La vida no es una abstracción; es concreta, irrepetible y está encarnada en una historia personal que nos marca. Desde que nacemos, comenzamos a movernos en el tiempo, y cada uno de nosotros tiene su historia única, con sus momentos difíciles y sus alegrías. Esta historia, con sus heridas y experiencias, debe ser aceptada y puesta en manos de Dios para encontrar paz.

Aceptar las circunstancias de nuestra vida no siempre es fácil, especialmente cuando enfrentamos personas o situaciones negativas que han dejado cicatrices. Sin embargo, debemos hacer las paces con nuestro pasado y con las condiciones previas de nuestra existencia para vivir plenamente y en paz.

Jesús mismo experimentó la incredulidad de aquellos que lo conocían desde niño cuando comenzó su ministerio público. Esta incredulidad refleja un fenómeno común: la dificultad de aceptar lo extraordinario en lo ordinario, de reconocer las manifestaciones de Dios en las circunstancias concretas de nuestra vida.


Hoy, muchos creen en un Dios etéreo, pero no en un Dios encarnado, y son más los que se consideran buenos cristianos sin participar activamente en los sacramentos. Esta desconexión con la realidad encarnada de la fe es un reto espiritual que debemos superar.

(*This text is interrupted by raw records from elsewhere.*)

-- ==== Sys2Proof/Laws/Requests.lean ====
section
/-! SUPPORT. What a request frame does before its own rule is applied. -/

namespace Sys2Proof.Machine

/-- Where no engine has moved, the lines at the entry into RECOVERY say nothing. -/
theorem State.clockAtEntry_unmoved {t before : State} (h : t.buses = before.buses) (body : RecoverBody) :
    t.clockAtEntry before body = t := by
  unfold State.clockAtEntry
  split
  · rename_i b _ _
    split
    · rfl
    · rename_i hr
      have hb : (t.bus b).engine = (before.bus b).engine := by simp only [State.bus, h]
      unfold State.recoveryRise
      rw [hb]
      cases he : (before.bus b).engine <;> simp_all [Engine.recovering]
  · rfl

/-- The frame of a request row is what the row's meaning takes; BUS_RECOVER alone looks at the lines besides. -/
theorem exec_frame {c : Instr} {p : PortIx} {kind q : Byte} {body : List Byte}
    (h : frameOf c = some (p, kind, q, body)) (hk : kind ≠ 0x17) (s : State) :
    exec c s = .next (s.requestFrame p kind q body).settle := by
  cases c <;> simp only [frameOf, Option.some.injEq, Prod.mk.injEq, reduceCtorEq] at h <;>
    obtain ⟨rfl, rfl, rfl, rfl⟩ := h <;> first | rfl | exact absurd rfl hk

/-- The frame of any request row, when it leaves the buses as they are. -/
theorem exec_frame_unmoved {c : Instr} {p : PortIx} {kind q : Byte} {body : List Byte}
    (h : frameOf c = some (p, kind, q, body)) (s : State) (hb : (s.requestFrame p kind q body).buses = s.buses) :
    exec c s = .next (s.requestFrame p kind q body).settle := by
  cases c <;> simp only [frameOf, Option.some.injEq, Prod.mk.injEq, reduceCtorEq] at h <;>
    obtain ⟨rfl, rfl, rfl, rfl⟩ := h <;> try rfl
  exact congrArg (fun t : State => Host.Outcome.next t.settle) (State.clockAtEntry_unmoved hb _)

/-- Two updates of one port are one. -/
theorem State.modPort_modPort (s : State) (p : PortIx) (f g : Port → Port) :
    (s.modPort p f).modPort p g = s.modPort p fun x => g (f x) := by
  simp [State.modPort, State.port, Vector.set_set]

/-- A frame that fits arrives: counted, with the receiver IN_FRAME and empty. -/
theorem State.requestFrame_arrived (s : State) (p : PortIx) (kind q : Byte) (body : List Byte)
    (h : bodyFits body = true) :
    s.requestFrame p kind q body =
      if kind = 0x04 then (s.arrived p).noticeAck p body else (s.arrived p).takeRequest p kind q body := by
  simp only [State.requestFrame, h, State.goodFrame, State.countPort, State.modPort_modPort, State.arrived]
  rfl

/-- The reply queue and the cache of the arriving port are as before. -/
theorem State.arrived_port (s : State) (p n : PortIx) :
    (s.arrived p).port n = if n = p then
      { s.port p with
        rx := { state := .inFrame, buffer := [] }
        counters := { (s.port p).counters with good := satInc (s.port p).counters.good } } else s.port n := by
  rw [State.arrived, State.modPort_port]

/-- A request that rows 1 to 3 of R168 leave over. -/
theorem State.requestFrame_takes {s : State} {p : PortIx} {kind q : Byte} {body : List Byte}
    (h : s.takes p kind q body = true) :
    s.requestFrame p kind q body =
      if isRequestKind kind = true then
        ((s.arrived p).serve p kind body).1.respond p kind q
          (replyTo kind q ((s.arrived p).serve p kind body).2)
      else (s.arrived p).respond p kind q (unknownReply q) := by
  simp only [State.takes, Bool.and_eq_true, decide_eq_true_eq, Option.isNone_iff_eq_none] at h
  obtain ⟨⟨⟨hb, hk⟩, hr⟩, hc⟩ := h
  rw [State.requestFrame_arrived s p kind q body hb, if_neg hk]
  have hc' : (s.arrived p).cachedReply p kind q = none := by
    simpa [State.cachedReply, State.arrived_port] using hc
  simp only [State.takeRequest, State.arrived_port, if_true, hc', Nat.not_le.mpr hr, if_false]

/-- What a request row answers when its frame is taken by row 5 of R168. -/
theorem exec_takes {c : Instr} {s : State} {p : PortIx} {kind q : Byte} {body : List Byte}
    (hf : frameOf c = some (p, kind, q, body)) (hk : isRequestKind kind = true) (hr : kind ≠ 0x17)
    (h : s.takes p kind q body = true) :
    exec c s = .next (((s.arrived p).serve p kind body).1.replied p kind q ((s.arrived p).serve p kind body).2) := by
  rw [exec_frame hf hr, State.requestFrame_takes h, if_pos hk, State.replied]

/-- What any request row answers when its frame is taken by row 5 of R168 and its rule leaves the buses as they are. -/
theorem exec_takes_unmoved {c : Instr} {s : State} {p : PortIx} {kind q : Byte} {body : List Byte}
    (hf : frameOf c = some (p, kind, q, body)) (hk : isRequestKind kind = true) (h : s.takes p kind q body = true)
    (hb : ((s.arrived p).serve p kind body).1.buses = s.buses) :
    exec c s = .next (((s.arrived p).serve p kind body).1.replied p kind q ((s.arrived p).serve p kind body).2) := by
  have he := State.requestFrame_takes h
  rw [if_pos hk] at he
  rw [exec_frame_unmoved hf s (by rw [he]; exact hb), he, State.replied]

/-! ### What an arriving frame leaves as it is -/

@[simp] theorem State.arrived_clock (s : State) (p : PortIx) : (s.arrived p).clock = s.clock := rfl
@[simp] theorem State.arrived_records (s : State) (p : PortIx) : (s.arrived p).records = s.records := rfl
@[simp] theorem State.arrived_leases (s : State) (p : PortIx) : (s.arrived p).leases = s.leases := rfl
@[simp] theorem State.arrived_groups (s : State) (p : PortIx) : (s.arrived p).groups = s.groups := rfl
@[simp] theorem State.arrived_watches (s : State) (p : PortIx) : (s.arrived p).watches = s.watches := rfl
@[simp] theorem State.arrived_waiting (s : State) (p : PortIx) : (s.arrived p).waiting = s.waiting := rfl
@[simp] theorem State.arrived_buses (s : State) (p : PortIx) : (s.arrived p).buses = s.buses := rfl
@[simp] theorem State.arrived_sessions (s : State) (p : PortIx) : (s.arrived p).sessions = s.sessions := rfl
@[simp] theorem State.arrived_levels (s : State) (p : PortIx) : (s.arrived p).levels = s.levels := rfl
@[simp] theorem State.arrived_rateHigh (s : State) (p : PortIx) : (s.arrived p).rateHigh = s.rateHigh := rfl
@[simp] theorem State.arrived_freeIndex (s : State) (p : PortIx) : (s.arrived p).freeIndex = s.freeIndex := rfl
@[simp] theorem State.arrived_pending (s : State) (p : PortIx) : (s.arrived p).pending = s.pending := rfl
@[simp] theorem State.arrived_bus (s : State) (p : PortIx) (b : BusIx) : (s.arrived p).bus b = s.bus b := rfl
@[simp] theorem State.arrived_session (s : State) (p : PortIx) (n : PortIx) : (s.arrived p).session n = s.session n := rfl
@[simp] theorem State.arrived_record (s : State) (p : PortIx) (i : Fin 64) : (s.arrived p).record i = s.record i := rfl
@[simp] theorem State.arrived_lease (s : State) (p : PortIx) (i : Fin 16) : (s.arrived p).lease i = s.lease i := rfl
@[simp] theorem State.arrived_group (s : State) (p : PortIx) (i : Fin 8) : (s.arrived p).group i = s.group i := rfl
@[simp] theorem State.arrived_watch (s : State) (p : PortIx) (i : Fin 12) : (s.arrived p).watch i = s.watch i := rfl
@[simp] theorem State.arrived_waitingOrder (s : State) (p : PortIx) (b : BusIx) : (s.arrived p).waitingOrder b = s.waitingOrder b := rfl
@[simp] theorem State.arrived_tagOf (s : State) (p : PortIx) (i : Fin 64) : (s.arrived p).tagOf i = s.tagOf i := rfl
@[simp] theorem State.arrived_leaseId (s : State) (p : PortIx) (i : Fin 16) : (s.arrived p).leaseId i = s.leaseId i := rfl
@[simp] theorem State.arrived_groupId (s : State) (p : PortIx) (i : Fin 8) : (s.arrived p).groupId i = s.groupId i := rfl
@[simp] theorem State.arrived_watchId (s : State) (p : PortIx) (i : Fin 12) : (s.arrived p).watchId i = s.watchId i := rfl
@[simp] theorem State.arrived_findRecord (s : State) (p : PortIx) (x : Byte) : (s.arrived p).findRecord x = s.findRecord x := rfl
@[simp] theorem State.arrived_findLease (s : State) (p : PortIx) (x : Byte) : (s.arrived p).findLease x = s.findLease x := rfl
@[simp] theorem State.arrived_findGroup (s : State) (p : PortIx) (x : Byte) : (s.arrived p).findGroup x = s.findGroup x := rfl
@[simp] theorem State.arrived_findWatch (s : State) (p : PortIx) (x : Byte) : (s.arrived p).findWatch x = s.findWatch x := rfl
@[simp] theorem State.arrived_windowUse (s : State) (p : PortIx) (n : PortIx) : (s.arrived p).windowUse n = s.windowUse n := rfl
@[simp] theorem State.arrived_enabled (s : State) (p : PortIx) (b : BusIx) : (s.arrived p).enabled b = s.enabled b := rfl
@[simp] theorem State.arrived_boundGroup (s : State) (p : PortIx) (l : TriggerLine) : (s.arrived p).boundGroup l = s.boundGroup l := rfl
@[simp] theorem State.arrived_isOpen (s : State) (p : PortIx) (n : PortIx) : (s.arrived p).isOpen n = s.isOpen n := rfl
@[simp] theorem State.arrived_isPrimary (s : State) (p : PortIx) (n : PortIx) : (s.arrived p).isPrimary n = s.isPrimary n := rfl

/-! ### Requests in an OPEN session -/

/-- An OPEN session's request goes to the rule of its block. -/
theorem State.serve_open {s : State} {p : PortIx} {kind : Byte} {body : List Byte}
    (h : (s.session p).state = .opened) (hk : kind ≠ 1) : s.serve p kind body = s.serveOpen p kind body := by
  have ho : s.isOpen p = true := by simp [State.isOpen, h]
  rw [State.serve, if_neg (by simpa using hk), if_pos ho]

/-- What a request row answers in an OPEN session, from what its block's rule answers. -/
theorem exec_open {c : Instr} {s u : State} {p : PortIx} {kind q : Byte} {body : List Byte} {r : Reply}
    (hf : frameOf c = some (p, kind, q, body)) (hk : isRequestKind kind = true) (hk1 : kind ≠ 1) (hk17 : kind ≠ 0x17)
    (ho : (s.session p).state = .opened) (h : s.takes p kind q body = true)
    (hr : (s.arrived p).serveOpen p kind body = (u, r)) : exec c s = .next (u.replied p kind q r) := by
  rw [exec_takes hf hk hk17 h, State.serve_open (s := s.arrived p) ho hk1, hr]

/-- A bus number of a message. -/
theorem busOf_of_toNat {x : Byte} {b : BusIx} (h : x.toNat = b.val) : busOf x = some b := by
  simp only [busOf, h, b.isLt, dite_true]

/-- A byte above 3 is no bus number. -/
theorem busOf_none {x : Byte} (h : 3 < x.toNat) : busOf x = none := by
  rw [busOf, dif_neg (by omega)]

/-! ### Two updates of one place are one -/

theorem State.modBus_modBus (s : State) (b : BusIx) (f g : Bus → Bus) :
    (s.modBus b f).modBus b g = s.modBus b fun x => g (f x) := by
  simp [State.modBus, State.setBus, State.bus, Vector.set_set]

theorem State.modSession_modSession (s : State) (p : PortIx) (f g : Session → Session) :
    (s.modSession p f).modSession p g = s.modSession p fun x => g (f x) := by
  simp [State.modSession, State.session, Vector.set_set]

theorem State.modBus_congr (s : State) (b : BusIx) (f g : Bus → Bus) (h : f (s.bus b) = g (s.bus b)) :
    s.modBus b f = s.modBus b g := by
  rw [State.modBus, State.modBus, h]

theorem State.modSession_congr (s : State) (p : PortIx) (f g : Session → Session)
    (h : f (s.session p) = g (s.session p)) : s.modSession p f = s.modSession p g := by
  rw [State.modSession, State.modSession, h]

theorem State.modPort_congr (s : State) (p : PortIx) (f g : Port → Port) (h : f (s.port p) = g (s.port p)) :
    s.modPort p f = s.modPort p g := by
  rw [State.modPort, State.modPort, h]

end Sys2Proof.Machine
end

La vida, con todas sus imperfecciones y retos, es el lugar donde Dios se manifiesta. Como decía San José María Escrivá, debemos evitar caer en la «mística ojalatera» de desear lo que no tenemos y, en cambio, aceptar sobriamente la realidad material e inmediata en la que Dios nos ha puesto. Somos espíritus encarnados, y es en nuestras circunstancias concretas donde debemos buscar y reconocer las propuestas de Dios para nuestra santificación.

Este capítulo nos recuerda que el cuerpo nos sitúa, nos encarna, y nos llama a reconocer y aceptar nuestra vida tal como es, para encontrar en ella el camino hacia la santidad.